Ficou triste ao perceber que as pessoas se abraçavam até se prender e não para transpor o carinho de um corpo para o outro. Quando viu que as pessoas eram apenas uma nota, uma peça de roupa, uma aparência de justa, chateou-se. Gostaria mesmo era de ter chorado, mas secara há tempos. Suas gracinha evidenciavam o flagrante desapego que o tornara cada vez mais independente e solitário. Fazia o bem por ser o correto e nada mais sentia a esse respeito, melhor do que ser condenado à culpa de consciência que lhe pesaria os ombros.

Era apenas um fim naquilo tudo, um homem se esvaindo em sorrisos que lhe formavam casca, em sua própria invisível torpeza que não tinha coragem de revelar, não acredita mais na felicidade, lhe doía uma dor vazia, insegura. Ele colecionava instantes e tentava se encaixar nesta triste palhaçada que é existir.

16 de setembro de 2013

Casual

Estávamos tão felizes ontem. Ontem já passou. Quando ouvíamos aquela música nos sentíamos mais fortes e capazes que todo mundo, que era nosso. Então a música parou. Não tem problema porque compúnhamos outras e cantaremos na roda de amigos. Mas cada um está entrege em sua própria canção, não ligam para o que você tem a cantar. Pouquíssimo tempo atrás éramos os caras mais alegres que pudesse existir, literalmente não havia preocupação, mal estar ou qualquer coisa que nos tirasse o foco, havia esperança e um pouco de dinheiro. Até que a realidade os engoliu outra vez.

Coloque-se em prática o que pensa e diz. Estou praticando o que digo ser certo. Mas se traveste em pura hipocrisia quando acha que não vale a pena gritar aos quatro cantos o que está realmente acontecendo. Realmente não vale, por que faria isso? Não sei. Também não faço. Faz sim... Parte da mesma hipocrisia que eu.

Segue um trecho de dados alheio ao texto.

-- ==== Sys2Proof/Machine/Reset.lean ====
section
/-! DEFINITION. Entering RESET (15_modes_and_power_up.md, R510 to R518): what a recognised reset source leaves. -/

namespace Sys2Proof.Machine

/-- The life-cycle state that fuse word 4 shows (R633). -/
def fuseState (fuses : List (Nat × Word)) : BitVec 4 :=
  let w := sget 0 fuses 4
  if w.getLsbD 3 then 4 else if w.getLsbD 2 then 3 else if w.getLsbD 1 then 2 else if w.getLsbD 0 then 1 else 0

/-- The power plane in RESET: RST_CAUSE and RST_COUNT are kept (R518), the strap and the holds stand. -/
def Power.inReset (p : Power) : Power :=
  { Power.reset with
    mode := .reset, prev := p.mode, rstSrc := p.rstSrc, rstRail := p.rstRail, rstTherm := p.rstTherm
    rstTruss := p.rstTruss, rstSupply := p.rstSupply, rstPin := p.rstPin, rstPor := p.rstPor
    rstCount := if p.mode = .reset then p.rstCount else satAdd p.rstCount 1
    nvmv := p.nvmv, thermHold := p.thermHold, thermWait := p.thermWait, trussHold := p.trussHold, mclk0 := p.mclk0 }

/-- PHASE_TRIM as fuse word 32 holds it (R134, R634; notes/assumptions/7.md). -/
def fusePhaseTrim (fuses : List (Nat × Word)) : BitVec 16 := (sget 0 fuses 32).setWidth 16

/-- A reset source is recognised (R515): from the 8th mc edge after it, every register outside R518 takes its reset value. THM.SD_LOG (R626), the
fuses (R634) and what the central sensor reads (R510) stay; the attached flash, the TAP and the waiting commands are outside. -/
def State.toReset (s : State) (f : Power → Power) : State :=
  let z := { s with now := s.resetEdge }
  { State.reset with
    now := z.now, clocks := ((z.onClock false z.clocks.mgmt).onClock true z.clocks.mgmt).clocks, free := s.free, pwr := (f s.pwr).inReset
    tb := Timebase.reset (fusePhaseTrim s.lcy.fuses)
    thm := { Thermal.reset s.thm.sdLog with sens := (Thermal.reset 0).sens.set 16 s.thm.sens[16] }
    nvm := Nvm.reset s.nvm.flash, lcy := LifeCycle.reset s.lcy.fuses (fuseState s.lcy.fuses)
    tap := s.tap, pending := s.pending }

/-- The reaction CHIP of a source (R517): TRUSS is set, [31:24] takes the source, the hold is 25,000 mc. -/
def State.chipReset (s : State) (src : Source) (mc : Nat) : State :=
  s.toReset fun p => { p with rstTruss := true, rstSrc := BitVec.ofNat 8 src.val, trussHold := some (mc + 25000) }

end Sys2Proof.Machine
end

Existe paciência após a vida? Morreu. Morreu o  pai de mais alguém e o enterro será mais um rito social, uma ocasião para demonstrar o ser humano que devemos ser, um grande evento. Ao vento, nosso tormento se perfaz em frustração. De quê? Somos tão jovens. Que juventude é essa tão envelhecida? Não sei também, desculpe.

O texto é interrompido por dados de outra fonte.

-- ==== Sys2Proof/Machine/Timebase.lean ====
section
/-! DEFINITION. Timebase, reference and device alignment (03_timebase.md). -/

namespace Sys2Proof.Machine

/-! ## Configuration (Tables 3.1, 3.7, 3.8) -/

/-- A VCO cycle of 5.0 GHz in LSB, and the output stage that divides it by 4 to SPAN (R97). -/
def vcoLsb : Nat := 512
def outDiv : Nat := 4
/-- The feedback divider's N; its fraction F is zero with every reference of Table 3.1. -/
def Timebase.fbN (tb : Timebase) : Nat := [500, 200, 50, 20].getD (fld tb.cfg 0 2) 500
/-- Reference period P in LSB, N cycles of the VCO, and anchor period in LSB. -/
def Timebase.refP (tb : Timebase) : Nat := tb.fbN * vcoLsb
def Timebase.anchorP (tb : Timebase) : Nat := [256000, 102400, 51200, 10240].getD (fld tb.cfg 0 2) 256000
def Timebase.sbyEn (tb : Timebase) : Bool := tb.cfg.getLsbD 12
/-- POLICY: true SLEW, false REANCHOR. -/
def Timebase.slewPolicy (tb : Timebase) : Bool := tb.cfg.getLsbD 8
def Timebase.maxStep (tb : Timebase) : Nat := fld tb.slewCfg 16 16
def Timebase.rate (tb : Timebase) : Nat := fld tb.slewCfg 0 8

/-- Change the timebase. -/
def State.modTb (s : State) (f : Timebase → Timebase) : State := { s with tb := f s.tb }

/-- Both LFSRs load the seed at `t` (R100). -/
def Timebase.seedLfsr (tb : Timebase) (t : Instant) : Timebase :=
  { tb with lfsrA := tb.seed.setWidth 24, lfsrB := tb.seed.setWidth 24, ditherAt := t }

/-- One step of a dither LFSR, x^24 + x^23 + x^22 + x^17 + 1 (R100). -/
def lfsrNext (w : BitVec 24) : BitVec 24 :=
  (w <<< 1) ||| BitVec.ofNat 24 (bit ((w.getLsbD 23 ^^ w.getLsbD 22) ^^ (w.getLsbD 21 ^^ w.getLsbD 16)))

/-- A loop's dither LFSR at `t`: one step in each cycle of its feedback divider since it loaded (notes/assumptions/24.md). -/
def Timebase.lfsrAt (tb : Timebase) (loopB : Bool) (t : Instant) : BitVec 24 :=
  Nat.repeat lfsrNext ((t - tb.ditherAt) / (tb.refP * lsbUnits)) (if loopB then tb.lfsrB else tb.lfsrA)

/-- ±3 ps: the bound of a lock check (Table 3.3, R121). -/
def lockOk (meanErr : Int) : Bool := meanErr.natAbs ≤ 192

/-- A mean rounded to the nearest whole number, halves away from zero (R117). -/
def meanRound (l : List Int) : Int :=
  let n : Int := l.length
  let t := l.foldl (· + ·) 0
  if n = 0 then 0 else if 0 ≤ t then (2 * t + n) / (2 * n) else -((2 * -t + n) / (2 * n))

/-- d_i of an edge with old-scale stamp `x`: (-x) modulo P, in -P/2 exclusive to +P/2 inclusive (R117). -/
def stepOf (p : Nat) (x : Int) : Int :=
  let r := (-x) % (p : Int)
  if 2 * r ≤ p then r else r - p

/-- The whole multiple of P nearest to a stamp (R119). Of two that lie equally near, which the spec does not settle, it is the
higher (DESIGN CHOICE, notes/assumptions/58.md). -/
def nearestP (p : Nat) (x : Int) : Int := (2 * x + p) / (2 * p) * p

/-- Any channel is armed. -/
def State.anyArmed (s : State) : Bool := allChans.any fun c => (s.chan c).armed

/-- A staged change of the timebase takes effect once it is LOCKED and no channel is armed; REF_FREQ and FIRST only at
LOAD (R139). -/
def State.tbApply (s : State) : State :=
  match s.tb.staged with
  | none => s
  | some (cfg, seed, slew) =>
    if s.tb.st = .locked && !s.anyArmed then
      s.modTb fun tb =>
        let c := putFld (putFld cfg 0 2 (fld tb.cfg 0 2)) 4 1 (fld tb.cfg 4 1)
        { tb with cfg := c, seed := seed, slewCfg := slew, staged := none, sbyOk := tb.sbyOk && c.getLsbD 12 }
    else s

/-! ## REFIN edges on the scale (R102, R104, R113, R125, R675) -/

/-- Units of the time axis in 2 P. -/
def Timebase.twoP (tb : Timebase) : Nat := 2 * tb.refP * lsbUnits

/-- The offset still to slew at instant `t` (TBS.SLEW_REM). -/
def Timebase.slewLeft (tb : Timebase) (t : Instant) : Int :=
  if tb.st = .slew then
    let done := (t - tb.slewStart) * tb.rate / 100000000000
    if 0 ≤ tb.slewRem then max 0 (tb.slewRem - done) else min 0 (tb.slewRem + done)
  else 0

/-- How far `t` lies from the nearest instant whose stamp, with what is left to slew, is a whole multiple of `m` LSB, in units
of the time axis. -/
def State.gridErr (s : State) (m : Nat) (t : Instant) : Int :=
  let p : Int := (m * lsbUnits : Nat)
  let r := ((t : Int) + (s.tb.scale + s.tb.slewLeft t) * (lsbUnits : Nat)) % p
  if 2 * r ≤ p then r else r - p

/-- The deviation that REFIN edges may show: 3 ps (R102), more for 1 ms after a phase change that the loop follows (R675),
200 ps while the loop moves to a new scale (R113). -/
def Timebase.refTol (tb : Timebase) (t : Instant) : Nat :=
  if tb.st = .settle then 12800
  else match tb.jump with
    | some (t0, d) => if t < t0 + 64000000000 then d.natAbs + 192 else 192
    | none => 192

/-- The loops follow the reference: a loss can be declared (Table 3.3). -/
def Timebase.engaged (tb : Timebase) : Bool := tb.st == .locked || tb.st == .slew || tb.st == .settle

/-- `t` is the first REFIN rising edge, of those that lie `m` LSB apart, from `from_` on: with the loops engaged it lies on
the grid of `m` and the one before it may lie before `from_`; otherwise the command alone says where REFIN edges fall (DEDUCED,
notes/assumptions/61.md). -/
def State.firstEdge (s : State) (m : Nat) (from_ t : Instant) : Bool :=
  let e := s.gridErr m t
  let tol := s.tb.refTol t
  from_ ≤ t && (!s.tb.engaged || (e.natAbs ≤ tol && (t : Int) - e - (m * lsbUnits : Nat) - tol < from_))

/-- The last REFIN rising edge up to now, the loops being engaged. -/
def State.lastEdge (s : State) : Instant :=
  let p : Int := (s.tb.refP * lsbUnits : Nat)
  ((s.now : Int) - ((s.now : Int) + (s.tb.scale + s.tb.slewLeft s.now) * (lsbUnits : Nat)) % p).toNat

/-! ## Discontinuity records (R128) -/

/-- The channel was armed at an instant before `t` and not disarmed before it. -/
def Channel.armedThrough (x : Channel) (t : Instant) : Bool :=
  x.armAt < t && (x.armed || match x.lastDisarm with | some d => t ≤ d | none => false)

/-- Insert a record into the stream of every channel it concerns. -/
def State.insertAll (s : State) (t : Instant) (r : Insert) : State :=
  s.forChans (allChans.filter fun c => s.chOn c && (s.chan c).armedThrough t) fun c =>
    State.modChan (c := c) (f := fun x => { x with merge := { x.merge with ins := x.merge.ins ++ [r] } })

/-- A loss, a discontinuity or an epoch mark fails every trim that is in its deskew phase with TIMEBASE (Table 13.7). -/
def State.trimTimebase (s : State) : State :=
  s.forChans (allChans.filter fun c =>
      let t := (s.chan c).trim
      t.running && t.pendDeskew && t.failReason == 0 && t.w0 + 1875000 * scUnits ≤ s.now) fun c =>
    State.modChan (c := c) (f := fun x => { x with trim := { x.trim with failReason := 8 } })

/-- Codes of Table 3.2. -/
def TbState.code : TbState → BitVec 4
  | .off => 0 | .acquire => 1 | .locked => 2 | .coast => 3 | .qualify => 4 | .settle => 5 | .slew => 6

/-- The fault cause of a loop on source 153 (Table 3.5). -/
def loopFaultBit (loopB : Bool) : Byte := if loopB then 0x04 else 0x02

/-! ## Acquisition (Table 3.3) -/

/-- LOAD starts the timebase (CLOCKS): the first loop is FIRST, the LFSRs load at the start of acquisition. -/
def State.startAcquire (s : State) : State :=
  s.modTb fun tb => { tb.seedLfsr s.now with
    st := .acquire, since := s.now, settling := false, active := tb.cfg.getLsbD 4, refok := true }

/-- Acquisition starts again with a new qualification. -/
def State.restartAcquire (s : State) : State :=
  s.modTb fun tb => { tb.seedLfsr s.now with since := s.now, settling := false }

/-- ACQUIRE_QUALIFIED: REFIN, which is present, has been qualified for 250,000 mc, and the settle starts. -/
def State.acquireQualified (s : State) : State :=
  if s.tb.st = .acquire && !s.tb.settling && s.tb.refok then
    let s := s.at_ (s.tb.since + 250000 * s.clocks.mgmt.period)
    s.modTb fun tb => { tb with settling := true, since := s.now }
  else s

/-- LOCK_CHECK at the end of the 12,500 mc settle. At the end of acquisition the coarse count is zero at the first
anchor edge, `anchor` (R103). -/
def State.lockCheck (s : State) (meanErr : Int) (anchor : Instant) : State :=
  if s.tb.st = .acquire && s.tb.settling then
    let s := s.at_ (s.tb.since + 12500 * s.clocks.mgmt.period)
    if lockOk meanErr then
      (s.modTb fun tb =>
        { tb with st := .locked, settling := false, scale := -(lsbOf (max s.now anchor) : Int) }).tbApply
    else s.restartAcquire.raise 153 0x01
  else s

Como é ter um pai? Do mesmo jeito que ter uma mãe, só que homem. Você acredita em papai Noel também? Por ser homem  já se desfaz toda  a possibilidade de ser mãe, ou como se fosse uma. Que ideia. É mesmo, me expressei mal. Enfim.

Droga! Que sonho ruim, onde tudo dá errado. Preciso acordar logo e vestir o jeans rasgado e a camiseta branca frouxa para poder sair. Acho que assim tá bom. Poderia estar melhor. Sempre pode. Talvez, depende. Do quê? Do ponto de vista. Não. O quê? Nada. Faltou oportunidade.

Saudades. Saudades? De como era. Não, não vale a pena. O futuro não existe, está fadado a não existir. O passado é que é vil e onipresente, não tem jeito. Pode ser bom, mas incomoda demais. Verdade. Incomoda-te também? Depende. Do dia? Da noite.


Vou embora. Já está indo? Há muito. Na verdade estou aqui por uma pequena temporada, que já durou mais do que imaginei. Eu também estou indo ver o mar. Acho que vou ao campo, passar uns dias contemplando o silêncio. Que ideia. Já não se contempla o silencio em lugar algum; Os celulares já chegaram a todo lugar. Eu vou sem. Estou sem. Sorte a sua. Nem me diga.